You can't remember anything though.
i don't remember the intricacies of your personal life, from things you supposedly said and did in your university and post-student days?

dilbert you are objectively one of the least interesting human beings i have ever encountered, sorry i haven't internalised your biography.

would it be better to take your approach and to obsess over details from my past and still get them wrong? lmao.

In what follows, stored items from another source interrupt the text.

/-- R136, first part: the shaper stays within [-1, 1]. -/
theorem withinOne_wave (d : Nat) (t : Word) (pwm : F32) : withinOne (wave d t p pwm) := by
  cases hw : waveformOf t <;> simp only [wave, hw]
  case saw => exact withinOne_saw hp d
  case square =>
    split_ifs
    · exact withinOne_of_mag32_le le_rfl
    · exact withinOne_of_mag32_le (by decide)
  case sine => exact withinOne_sine hp d
  case triangle => exact withinOne_triangle hp d
  case silence => exact withinOne_of_mag32_le (by decide)

end WaveBounds

/-- R136, second part: a NaN phase goes through the three waveforms that compute with it. -/
theorem isNaN_wave {t : Word} {p : F32} (d : Nat) (pwm : F32) (hp : isNaN p = true)
    (ht : t.toInt = 0 ∨ t.toInt = 2 ∨ t.toInt = 3) : isNaN (wave d t p pwm) = true := by
  have hsub : isNaN (sub32 d p halfF) = true := by rw [sub32_nan d (.inl hp)]; exact isNaN_nan32 d
  rcases ht with h | h | h
  · rw [wave_saw d p pwm h, mul32_nan _ (.inr hsub)]
    exact isNaN_nan32 _
  · rw [wave_sine d p pwm h, mul32_nan _ (.inr hp)]
    exact isNaN_sinF32 (isNaN_nan32 _)
  · rw [wave_triangle d p pwm h, mul32_nan _ (.inr (by rwa [isNaN_abs32])), sub32_nan _ (.inl (isNaN_nan32 _))]
    exact isNaN_nan32 _

/-! ### Samples without an edge (R126, R128) -/

/-- A control input gives no edge when it is held high, or is low, a NaN or absent. -/
theorem risingEdge_of_held {m : Bool} {x : F32} (h : m = true ∨ level x = false) : risingEdge m x = false := by
  rcases h with rfl | h
  · rfl
  · exact risingEdge_of_low m h

theorem envTrigger_of_no_edge {r : EnvState} {x : F32} (h : risingEdge r.lastTrig x = false) :
    envTrigger r x = { r with lastTrig := level x } := by
  simp [envTrigger, h]

theorem envAttack_stage (d : Nat) (p : EnvParams) (dt : F32) (r : EnvState) :
    (envAttack d p dt r).1.stage = if ge32 (add32 d r.elapsed dt) p.attack then .decay else r.stage := by
  simp only [envAttack]; split_ifs <;> rfl

theorem envAttack_elapsed (d : Nat) (p : EnvParams) (dt : F32) (r : EnvState) :
    (envAttack d p dt r).1.elapsed =
      if ge32 (add32 d r.elapsed dt) p.attack then zeroF else add32 d r.elapsed dt := by
  simp only [envAttack]; split_ifs <;> rfl

theorem envDecay_stage (d : Nat) (p : EnvParams) (dt : F32) (r : EnvState) :
    (envDecay d p dt r).1.stage = if ge32 (add32 d r.elapsed dt) p.decay then .idle else r.stage := by
  simp only [envDecay]; split_ifs <;> rfl

theorem envDecay_elapsed (d : Nat) (p : EnvParams) (dt : F32) (r : EnvState) :
    (envDecay d p dt r).1.elapsed = add32 d r.elapsed dt := by
  simp only [envDecay]; split_ifs <;> rfl

/-- clamp01 leaves a value in [0, 1] as it is (R124). -/
theorem clamp01_of_clamped {x : F32} (h : clampedToOne x) : clamp01 x = x := by
  obtain ⟨h0, h1⟩ := h
  simp [clamp01, gt32, ge32, lt32_eq_false_of_le32 h1, h0]

/-- The stage and the elapsed time after a sample are those of its dispatch; only the value is clamped (R212, R216). -/
theorem envStep_data (p : EnvParams) (d : Nat) (r : EnvState) (x y : F32) :
    (envStep p d r x y).data =
      { (envStage (d + 1) p (div32 d oneF p.sampleRate) (envTrigger r x)).1 with
        currentValue := clamp01 (envStage (d + 1) p (div32 d oneF p.sampleRate) (envTrigger r x)).2 } := rfl

section EnvWithoutEdge

variable (p : EnvParams) (d : Nat) {r : EnvState} {x : F32} (y : F32) (hedge : risingEdge r.lastTrig x = false)
include hedge

/-- R215: an idle envelope writes its edge memory and nothing else. -/
theorem envStep_idle (hs : r.stage = .idle) (hv : clampedToOne r.currentValue) :
    (envStep p d r x y).data = { r with lastTrig := level x } := by
  rw [envStep_data, envTrigger_of_no_edge hedge]
  simp only [envStage, hs, clamp01_of_clamped hv]

/-- R213: Attack goes on from its elapsed time, and flips to Decay when its duration is reached. -/
theorem envStep_attack (hs : r.stage = .attack) :
    (envStep p d r x y).data.stage =
        (if ge32 (add32 (d + 1) r.elapsed (div32 d oneF p.sampleRate)) p.attack then .decay else .attack) ∧
      (envStep p d r x y).data.elapsed =
        if ge32 (add32 (d + 1) r.elapsed (div32 d oneF p.sampleRate)) p.attack then zeroF
        else add32 (d + 1) r.elapsed (div32 d oneF p.sampleRate) := by
  rw [envStep_data, envTrigger_of_no_edge hedge]
  simp only [envStage, hs, envAttack_stage, envAttack_elapsed, and_self]

/-- R214: Decay goes on from its elapsed time, and returns to Idle when its duration is reached. -/
theorem envStep_decay (hs : r.stage = .decay) :
    (envStep p d r x y).data.stage =
        (if ge32 (add32 (d + 1) r.elapsed (div32 d oneF p.sampleRate)) p.decay then .idle else .decay) ∧
      (envStep p d r x y).data.elapsed = add32 (d + 1) r.elapsed (div32 d oneF p.sampleRate) := by
  rw [envStep_data, envTrigger_of_no_edge hedge]
  simp only [envStage, hs, envDecay_stage, envDecay_elapsed, and_self]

i sure as hell read much more widely and take things into more consideration than you. half the time your impatience nearly manifests itself as "i'm tired of experts" rhetoric.
unnamednewbie13
Moderator
+2,024|6324|USA

Dilbert_X wrote:

unnamednewbie13 wrote:

They're backed up by better reading than wherever you get a lot of your unsupported conspiracy theories.
When you dig into them there's nothing there, like that pro-drug lecturer all of whose 'peer reviews' and citations circle back to him.
I'm not sure you're in the best place to be picking posts apart for scientific literacy, considering your own fondness for antiquated, debunked, and slipshod theories about race.
uziq
Member
+492|3004

Dilbert_X wrote:

unnamednewbie13 wrote:

They're backed up by better reading than wherever you get a lot of your unsupported conspiracy theories.
When you dig into them there's nothing there, like that pro-drug lecturer all of whose 'peer reviews' and citations circle back to him.
except at this point psychedelic research is a burgeoning field across dozens of institutions and hundreds of researchers.

why don't you 'dig into it' and check out some medical journals? like you are absolutely, verifiably wrong on this topic.

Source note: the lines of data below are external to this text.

/-- Scan kinds (R109). -/
inductive ScanKind where
  | patrol | checkShort | checkFull
  deriving DecidableEq, Repr

/-- Scan phases (R109). -/
inductive ScanPhase where
  | store | regions | targets
  deriving DecidableEq, Repr

/-- Scan results (R110). -/
inductive ScanResult where
  | passed | failuresFound | noCoverage | failed | unitLost | abortedByCommand | abortedByStandby | abortedByMode
  deriving DecidableEq, Repr

/-- Conflict checks (R6, R23, R31, R36, R97); `spareLaw` stands for the check of the three counts of a pool in the full
validation, whose name the spec does not give (log entry 12). -/
inductive ConflictCheck where
  | logicalOverlap | physicalOverlap | storeArea | spareExtent | pinTarget | learnedTarget | capacity
  | sourceUnmapped | sourceInUse | targetInRegion | entrySource | spareOutstanding | extentOverlap | regionRange
  | sourceMismatch | blockMismatch | inRelocation | spareLaw
  deriving DecidableEq, Repr

/-- The other party of a conflict (12.5). -/
inductive ConflictParty where
  | none | region | pin | learned | extent | returned | issued | unit | block
  deriving DecidableEq, Repr

/-- Kinds of error log entry (R193). -/
inductive LogKind where
  | mediaHard | writeFault | verifyFailed | unitTimeout | unitFailed | relocateFailed | storeWriteFault | eraseBlockFailed
  deriving DecidableEq, Repr

/-- Causes of a learned entry (R26). -/
inductive LearnedCause where
  | writeFault | promotion | pendingWrite | verifyFailed
  deriving DecidableEq, Repr

/-- Last causes of a watch entry: the error kinds of R89. -/
inductive WatchCause where
  | softRead | softScan | hardRead | verifyFail | writeFaultNoSpare
  deriving DecidableEq, Repr

/-- Resolutions of a watched block (R98). -/
inductive Resolution where
  | pinTarget | learnedTarget | direct | stray
  deriving DecidableEq, Repr

/-- Routes of the remap lookup (R20). -/
inductive Route where
  | pin | learned | direct
  deriving DecidableEq, Repr

/-- Code kinds of the guard (R149). -/
inductive CodeKind where
  | user | recovery
  deriving DecidableEq, Repr

/-- Levels of the guard (R146). -/
inductive GuardLevel where
  | standard | strict
  deriving DecidableEq, Repr

/-- Stored states of the guard (R147). -/
inductive StoredState where
  | disabled | set | eraseIncomplete
  deriving DecidableEq, Repr

/-- Erase phases (12.5, R156 to R160). -/
inductive ErasePhase where
  | savingStart | waiting | writing | savingEnd | done
  deriving DecidableEq, Repr

/-- Standby phases (R162). -/
inductive StandbyPhase where
  | none | saving | poweringDown
  deriving DecidableEq, Repr

/-- Drain targets (R162). -/
inductive DrainTarget where
  | none | config | standby | reset
  deriving DecidableEq, Repr

/-- Operation kinds of a unit port (R78). -/
inductive OpKind where
  | read | write | verify | identify | powerDown | powerUp | unitReset
  deriving DecidableEq, Repr

/-- Reasons of a REJECT (R42). -/
inductive RejectReason where
  | tagInUse | malformed
  deriving DecidableEq, Repr

/-! ### Addresses and times -/

/-- A physical block, the pair (unit, block) of 00, 5.1. -/
structure Phys where
  unit : Fin 4
  block : Nat
  deriving DecidableEq, Repr

/-- An extent: a unit, a first physical block and a count (00, 5.1). -/
structure Extent where
  unit : Fin 4
  first : Nat
  count : Nat
  deriving DecidableEq, Repr

/-- A time stamp (00, 5.3); the start count is open while the load has not ended (R192). -/
structure TimeStamp where
  start : Option Word
  ms : Word
  deriving DecidableEq, Repr

/-- A timer: stopped, or running since a moment for a period in milliseconds. -/
inductive Timer where
  | stopped
  | running (since : Word) (period : Nat)
  deriving DecidableEq, Repr

/-- The idle timer (R177): `spent` is stopped after an expiry with standby disabled, until its condition breaks. -/
inductive IdleTimer where
  | stopped
  | running (since : Word) (period : Nat)
  | spent
  deriving DecidableEq, Repr

/-! ### Log records -/

/-- A history record (R191). -/
inductive HistRec where
  | host (kind : ReqKind) (stream : Fin 16) (tag : Fin 32) (lba len : Nat) (stamp : TimeStamp)
  | command (code : Nat) (seq : Half) (stamp : TimeStamp)
  | startup (cause : StartCause) (stamp : TimeStamp)
  deriving DecidableEq, Repr

/-- A history record in the ring or copied in a request context, with the serial number by which the log unit knows an
item's own record (R194). -/
structure RingRec where
  id : Nat
  record : HistRec
  deriving DecidableEq, Repr

/-- An error log entry (R193). -/
structure LogEntry where
  kind : LogKind
  unit : Fin 4
  block : Option Phys
  logical : Option Nat
  mode : PartMode
  stamp : TimeStamp
  item : Option HistRec
  preceding : List HistRec
  deriving DecidableEq, Repr

/-- The log unit. -/
structure LogUnit where
  /-- History ring, oldest first (R191). -/
  ring : List RingRec
  /-- Slots 1 to 8 of the error log, at indices 0 to 7 (R193). -/
  slots : Vector (Option LogEntry) 8
  /-- Latest index, 0 to 8 (R193). -/
  latest : Nat
  /-- Lifetime error count (R196). -/
  lifetime : Nat
  /-- Entries held until the load ends, in the order they arose (R196). -/
  held : List LogEntry
  deriving DecidableEq, Repr

/-! ### Link port -/

/-- Use of a tag (R43). -/
inductive TagUse where
  | free | request | window
  deriving DecidableEq, Repr

/-- The frames the part sends to the host (03, 3.1). -/
inductive HostFrame where
  | readData (tag : Fin 32) (index : Nat) (data : List Byte)
  | dataRequest (tag : Fin 32) (first count : Nat)
  | completion (tag : Fin 32) (status : Status) (residual : Nat) (failing : Option Nat) (recovered attention : Bool)
  | reject (tag : Fin 32) (reason : RejectReason)
  deriving DecidableEq, Repr

/-- The link port. -/
structure LinkPort where
  /-- Tag table (R43). -/
  tags : Vector TagUse 32
  /-- Frames sent to the host, oldest first (log entry 7). -/
  sent : List HostFrame
  deriving DecidableEq, Repr

/-! ### Request engine -/

/-- States of a request context; DONE is the request's leaving (R42, R48, R64). -/
inductive ReqState where
  | held | running | draining
  deriving DecidableEq, Repr

/-- Where a segment stands. Each value is one of the states of R52, as `SegPhase.state` says. -/
inductive SegPhase where
  /-- PENDING: its buffer claim waits (R54). -/
  | claim
  /-- FILLING (R58). -/
  | filling
  /-- PENDING: its operation was not taken by a full queue (R80). -/
  | place
  /-- PENDING: a first TIMEOUT returned it; offered when the port has re-attached (R61). -/
  | retry
  /-- A pending-write redirect waits for a place in the queue before its next spare claim: PENDING before its first spare, ISSUED
  once `tried` spares have faulted and the redirect is under way (R105). -/
  | redirect (tried : Nat)
  /-- ISSUED: its operation is queued or outstanding at the port. -/
  | issued
  /-- ISSUED: the data of a READ has arrived and its frames are being sent (R56). -/
  | sending
  /-- VERIFYING: its VERIFY is queued or outstanding (R63). -/
  | verifying
  /-- VERIFYING: its VERIFY was not taken by a full queue. -/
  | verifyPlace
  /-- VERIFYING: its VERIFY ended TIMEOUT and waits for the re-attach. -/
  | verifyRetry
  /-- ISSUED or VERIFYING: its first block is being written to a spare (R62, R63, R105). -/
  | repairing
  deriving DecidableEq, Repr

/-- What a repair is for. -/
inductive RepairKind where
  /-- Inline write-fault relocation (R62). -/
  | inlineFault
  /-- Pending-write redirect (R105). -/
  | redirect
  /-- Verify-after-write repair (R63). -/
  | verifyRepair
  deriving DecidableEq, Repr

/-- Where an operation of a repair, a relocation or the erase stands: waiting for a place in the queue, handed to the port,
or held for a retry after a TIMEOUT. -/
inductive OpWait where
  | place | port | retry
  deriving DecidableEq, Repr

/-- A repair of the first block of a segment: its spare, how many spares were tried, and whether the spare write has already
ended TIMEOUT or NOT_READY once (R62). -/
structure Repair where
  kind : RepairKind
  spare : Nat
  tried : Nat
  marked : Bool
  wait : OpWait
  deriving DecidableEq, Repr

/-- A segment (R51, R52). Its home blocks and its accessed blocks run in step from `home` and `first`. -/
structure Segment where
  id : Nat
  unit : Fin 4
  home : Nat
  first : Nat
  count : Nat
  /-- Logical offset of its first block in the request. -/
  off : Nat
  phase : SegPhase
  /-- Buffers it holds. -/
  buffers : Nat
  /-- Data held, by block index of the request. -/
  data : List (Nat × Block)
  timer : Timer
  retried : Bool
  /-- Cut as a pending block of the watch list (R51). -/
  pendingBlock : Bool
  /-- Its write is the fallback write of R106. -/
  fallback : Bool
  repair : Option Repair
  deriving DecidableEq, Repr

/-- A failure at a logical offset (R64). -/
structure Failure where
  off : Nat
  status : Status
  deriving DecidableEq, Repr

/-- A request context (R42), of a live request or of an orphan (R67). -/
structure Request where
  id : Nat
  tag : Fin 32
  stream : Fin 16
  kind : ReqKind
  lba : Nat
  len : Nat
  region : Option (Fin 16)
  home : Option Extent
  /-- The region's verify-after-write flag (R16). -/
  verifyAfter : Bool
  state : ReqState
  cursor : Nat
  segs : List Segment
  first : Option Failure
  recovered : Bool
  cancelled : Bool
  /-- Has passed all seven checks (R111, R171). -/
  passed : Bool
  orphan : Bool
  /-- Runs of completed blocks, (offset, count) (R66). -/
  completed : List (Nat × Nat)
  /-- Copy of its own history record (R191). -/
  record : RingRec
  deriving DecidableEq, Repr

/-- A relocation item (R101): its slot, its home extent and whether it is HELD. -/
structure RelocItem where
  id : Nat
  slot : Fin 2
  home : Extent
  held : Bool
  deriving DecidableEq, Repr

/-- An item of the admission list (R47). -/
inductive Item where
  | host (r : Request)
  | reloc (r : RelocItem)
  deriving DecidableEq, Repr

/-- The request engine. -/
structure RequestEngine where
  /-- Admission list in order of admission (R47). -/
  items : List Item
  /-- Free buffers of the pool (R54). -/
  freeBuffers : Nat
  deriving DecidableEq, Repr

/-! ### Map unit -/

/-- A region entry (R3). -/
structure RegionEntry where
  valid : Bool
  logical : Nat
  count : Nat
  unit : Fin 4
  physical : Nat
  readers : Half
  writers : Half
  readOnly : Bool
  guarded : Bool
  verifyAfter : Bool
  deriving DecidableEq, Repr

/-- A pin (R21); the target's unit equals the source's. -/
structure PinEntry where
  valid : Bool
  unit : Fin 4
  source : Nat
  target : Nat
  deriving DecidableEq, Repr

/-- A learned entry (R26); the target is a spare of the source's unit. -/
structure LearnedEntry where
  unit : Fin 4
  source : Nat
  target : Nat
  cause : LearnedCause
  stamp : TimeStamp
  deriving DecidableEq, Repr

/-- An extent of a spare pool (R32). -/
structure SpareExtent where
  first : Nat
  count : Nat
  deriving DecidableEq, Repr

/-- An issued spare with its claim: the source home block and whether the claim holds a reserved place (R27, R33). -/
structure Issued where
  spare : Nat
  source : Nat
  place : Bool
  deriving DecidableEq, Repr

/-- The spare pool of a unit (R32). -/
structure Pool where
  extents : List SpareExtent
  returned : List Nat
  issued : List Issued
  loaded : Nat
  consumed : Nat
  discarded : Nat
  deriving DecidableEq, Repr

/-- The map unit. -/
structure MapUnit where
  regions : Vector RegionEntry 16
  pins : Vector PinEntry 32
  learned : List LearnedEntry
  pools : Four Pool
  deriving DecidableEq, Repr

/-! ### Unit ports -/

/-- The block that offered an operation (R78). -/
inductive Owner where
  /-- The operation of a segment: its READ, WRITE or VERIFY, or the VERIFY of verify-after-write. -/
  | segment (item seg : Nat)
  /-- The spare write of a repair. -/
  | repair (item seg : Nat)
  | reloc (slot : Fin 2)
  | scan
  | store
  | erase
  /-- Attach and power operations of the port itself. -/
  | port
  deriving DecidableEq, Repr

/-- A unit operation (R78), with the serial number of its taking. -/
structure Op where
  kind : OpKind
  first : Nat
  count : Nat
  owner : Owner
  stamp : Nat
  data : List Block
  deriving DecidableEq, Repr

/-- An operation outstanding at the unit, with its unit timer (R83) and the data that has arrived for it (R81). -/
structure Outstanding where
  op : Op
  timer : Timer
  arrived : List (Nat × Block)
  deriving DecidableEq, Repr

/-- Outcomes of an ended operation (R78, R70, R83). A READ that ends DONE or HARD_READ carries the data that arrived. -/
inductive OpOutcome where
  | done (soft : List Nat) (data : List (Nat × Block)) (capacity : Nat)
  | hardRead (stop : Nat) (data : List (Nat × Block))
  | writeFault (stop : Nat)
  | notReady
  | timeout
  | unavailable
  deriving DecidableEq, Repr

/-- An OP frame the port sent (12.3). -/
structure SentOp where
  slot : Fin 4
  kind : OpKind
  first : Nat
  count : Nat
  data : List Block
  deriving DecidableEq, Repr

/-- A unit port (R69). -/
structure Port where
  state : PortState
  desired : DesiredMode
  capacity : Option Nat
  cause : FailCause
  writeFaults : Nat
  writeInhibit : Bool
  attempts : Nat
  powerDownAttempts : Nat
  slots : Four (Option Outstanding)
  queue : List Op
  scanPlace : Option Op
  storePlace : Option Op
  attachPlace : Option Op
  sleepRecord : Option PortState
  /-- Level of the unit-present line. -/
  present : Bool
  /-- Level of the unit-fault line. -/
  fault : Bool
  /-- The attach under way is a wake attach (R87). -/
  waking : Bool
  /-- The capacity is recorded and its check waits for the end of the load (R18, R77). -/
  identified : Bool
  /-- OP frames sent to the unit, oldest first (log entry 7). -/
  sent : List SentOp
  deriving DecidableEq, Repr

/-! ### Health monitor -/

/-- A watch entry (R88). -/
structure WatchEntry where
  block : Phys
  score : Nat
  age : Nat
  pending : Bool
  due : Bool
  cause : WatchCause
  stamp : TimeStamp
  deriving DecidableEq, Repr

/-- Steps of a relocation: its item HELD, waiting for its buffer, reading the old block, writing the spare (R101 to R103). -/
inductive RelocStep where
  | held | buffer | read | write
  deriving DecidableEq, Repr

/-- A relocation slot's record (R100). -/
structure Relocation where
  item : Nat
  block : Nat
  home : Nat
  unit : Fin 4
  resolution : Resolution
  spare : Option Nat
  tried : Nat
  retried : Bool
  step : RelocStep
  wait : OpWait
  /-- The data in its buffer, once read. -/
  data : Block
  deriving DecidableEq, Repr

https://scholar.google.com/scholar?as_y … as_sdt=0,5
1,580 results of published academic literature on 'psychedelic therapy' ... since 2022.

Last edited by uziq (2022-10-27 02:33:10)

Dilbert_X
The X stands for
+1,797|5658|eXtreme to the maX

uziq wrote:

"i'm tired of experts" rhetoric.
Britain has "the experts" running it now, more PPE degrees than you can shake a stick at.

I'm sure it will be great.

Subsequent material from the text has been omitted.